9Mercury/LinkedIn-Profile-Scraper---MCP-Server
If you are the rightful owner of LinkedIn-Profile-Scraper---MCP-Server and would like to certify it and/or have it hosted online, please leave a comment on the right or send an email to dayong@mcphub.com.
The LinkedIn Profile Scraper is an advanced Model Context Protocol (MCP) server designed for automated LinkedIn profile discovery and data extraction, allowing users to search for professionals by occupation, extract detailed profile information, and export the data to Excel through a unified API.
🔍 LinkedIn Profile Scraper - MCP Server
An advanced Model Context Protocol (MCP) server for automated LinkedIn profile discovery and data extraction. Search for professionals by occupation, extract detailed profile information, and export to Excel - all through a unified API.
✨ Features
🎯 Intelligent Profile Discovery
- Google Search Integration: Uses Serper API to find LinkedIn profiles
- Multi-Query Strategy: Employs multiple search patterns for comprehensive results
- Smart URL Validation: Filters and validates LinkedIn profile URLs
- Profession-Based Search: Target specific roles (AI Engineer, HR Manager, etc.)

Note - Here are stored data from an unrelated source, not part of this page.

/-- The reading of a table word under a configuration; a word with bits beyond its format is none. -/
def readTableWord (c : Config) (nbits w : Nat) : TableWord :=
  if nbits ≤ 8 then
    if w < 2 ^ 8 then .request (hcmdRequest c (BitVec.ofNat 8 w)) else .none
  else if nbits ≤ 16 then
    if w < 2 ^ 12 then .xsel (BitVec.ofNat 12 w)
    else if w < 2 ^ 16 then .request (pcmdRequest (BitVec.ofNat 16 w)) else .none
  else if nbits ≤ 48 then
    if w < 2 ^ 44 then .request (selRequest c (BitVec.ofNat 44 w)) else .none
  else if w < 2 ^ 72 then
    let word := BitVec.ofNat 72 w
    .request (.txn word (word.extractLsb' 32 32) (Config.dmaAnswer (word.extractLsb' 32 32)))
  else .none

/-- The instruction of a decoding that succeeds. -/
def decoded (r : Except DecodeError Instr) : Option Instr :=
  match r with
  | .ok i => some i
  | .error _ => none

/-- The instruction the decoder reads from a table word, under the default parameters. The row an `XSEL` word names fixes the
transfer state; no other row depends on it. -/
def decodeTableWord (nbits w : Nat) : Option Instr :=
  match readTableWord Config.default nbits w with
  | .xsel word => decoded (decodeXsel word Config.pointerAnswer)
  | .request r => decoded (decode Config.default .idle r)
  | .none => none

end Sys2Proof
end

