-- ==== Sys2Proof/Machine/RamBios.lean ====
section
/-! DEFINITION. RAM and BIOS accesses (40). -/

namespace Sys2Proof.Machine

/-- `RD.RAM.B` (40 R110). -/
def execRdRamB (o : ReadOperands) (s : State) : Effect := ramRead .byte o s

/-- `RD.RAM.H` (40 R110). -/
def execRdRamH (o : ReadOperands) (s : State) : Effect := ramRead .halfWord o s

/-- `RD.RAM.W` (40 R110). -/
def execRdRamW (o : ReadOperands) (s : State) : Effect := ramRead .word o s

/-- `WR.RAM.B` (40 R112). -/
def execWrRamB (o : WriteOperands) (s : State) : Effect := ramWrite .byte o s

/-- `WR.RAM.H` (40 R112). -/
def execWrRamH (o : WriteOperands) (s : State) : Effect := ramWrite .halfWord o s

/-- `WR.RAM.W` (40 R112). -/
def execWrRamW (o : WriteOperands) (s : State) : Effect := ramWrite .word o s

/-- `RD.BIOS.B` (40 R114). -/
def execRdBiosB (o : ReadOperands) (s : State) : Effect := biosRead .byte o s

/-- `RD.BIOS.H` (40 R114). -/
def execRdBiosH (o : ReadOperands) (s : State) : Effect := biosRead .halfWord o s

/-- `RD.BIOS.W` (40 R114). -/
def execRdBiosW (o : ReadOperands) (s : State) : Effect := biosRead .word o s

/-- `WR.BIOS.B` (40 R116). -/
def execWrBiosB (o : WriteOperands) (s : State) : Effect := biosWrite .byte o s

/-- `WR.BIOS.H` (40 R116). -/
def execWrBiosH (o : WriteOperands) (s : State) : Effect := biosWrite .halfWord o s

/-- `WR.BIOS.W` (40 R116). -/
def execWrBiosW (o : WriteOperands) (s : State) : Effect := biosWrite .word o s

end Sys2Proof.Machine
end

- Batch Processing: Search multiple professions in one operation
📊 Comprehensive Data Extraction
- Profile Information: Name, headline, location, industry
- Current Position: Job title, company, location, dates
- Contact Details: Email, phone (when available), website
- Professional Stats: Connections count, followers count
- Skills: Top skills and expertise areas
- Education: Schools, degrees, fields of study
- Experience History: Complete work history
🔧 MCP Server Tools
- search_profession_profiles: Find profiles for a single profession
- search_multiple_professions: Batch search across multiple roles
- export_to_excel: Save data to formatted Excel spreadsheet
- get_current_results: View summary of collected profiles
- clear_results: Reset collected data
💾 Data Export
- Excel Format: Professional formatted spreadsheets
- Timestamp: Automatic file naming with timestamps
- Custom Naming: Optional custom filenames
- Rich Data: 15+ fields per profile
- Pandas Integration: Easy data manipulation
📋 Requirements
System Requirements
- Python 3.8 or higher
- Internet connection
- API keys (RapidAPI, Serper)
Python Dependencies
httpx>=0.24.0
pandas>=2.0.0
openpyxl>=3.1.0
python-dotenv>=1.0.0
mcp>=0.1.0
fastmcp>=0.1.0
API Requirements
- RapidAPI Account - For LinkedIn Profile Data API
- Serper API Key - For Google search functionality
🔧 Installation
1. Clone or Download
git clone https://github.com/yourusername/linkedin-scraper-mcp.git
cd linkedin-scraper-mcp
2. Install Dependencies
pip install httpx pandas openpyxl python-dotenv mcp fastmcp
Or use requirements.txt:
pip install -r requirements.txt
3. Set Up API Keys
Get RapidAPI Key
- Visit RapidAPI.com
- Sign up for a free account
- Subscribe to Fresh LinkedIn Profile Data API
- Copy your API key from the dashboard
Get Serper API Key
- Visit Serper.dev
- Sign up for an account (free tier available)
- Get your API key from the dashboard
4. Configure Environment Variables
Create a .env file in the project directory:
RAPIDAPI_KEY=your_rapidapi_key_here
SERPER_API_KEY=your_serper_api_key_here
Security Note: Never commit your .env file to version control!
Add to .gitignore:
.env
*.xlsx
__pycache__/
*.pyc
🚀 Usage
Running as MCP Server
python linkedin_scraper.py
The server will start in stdio mode, ready to receive MCP tool calls.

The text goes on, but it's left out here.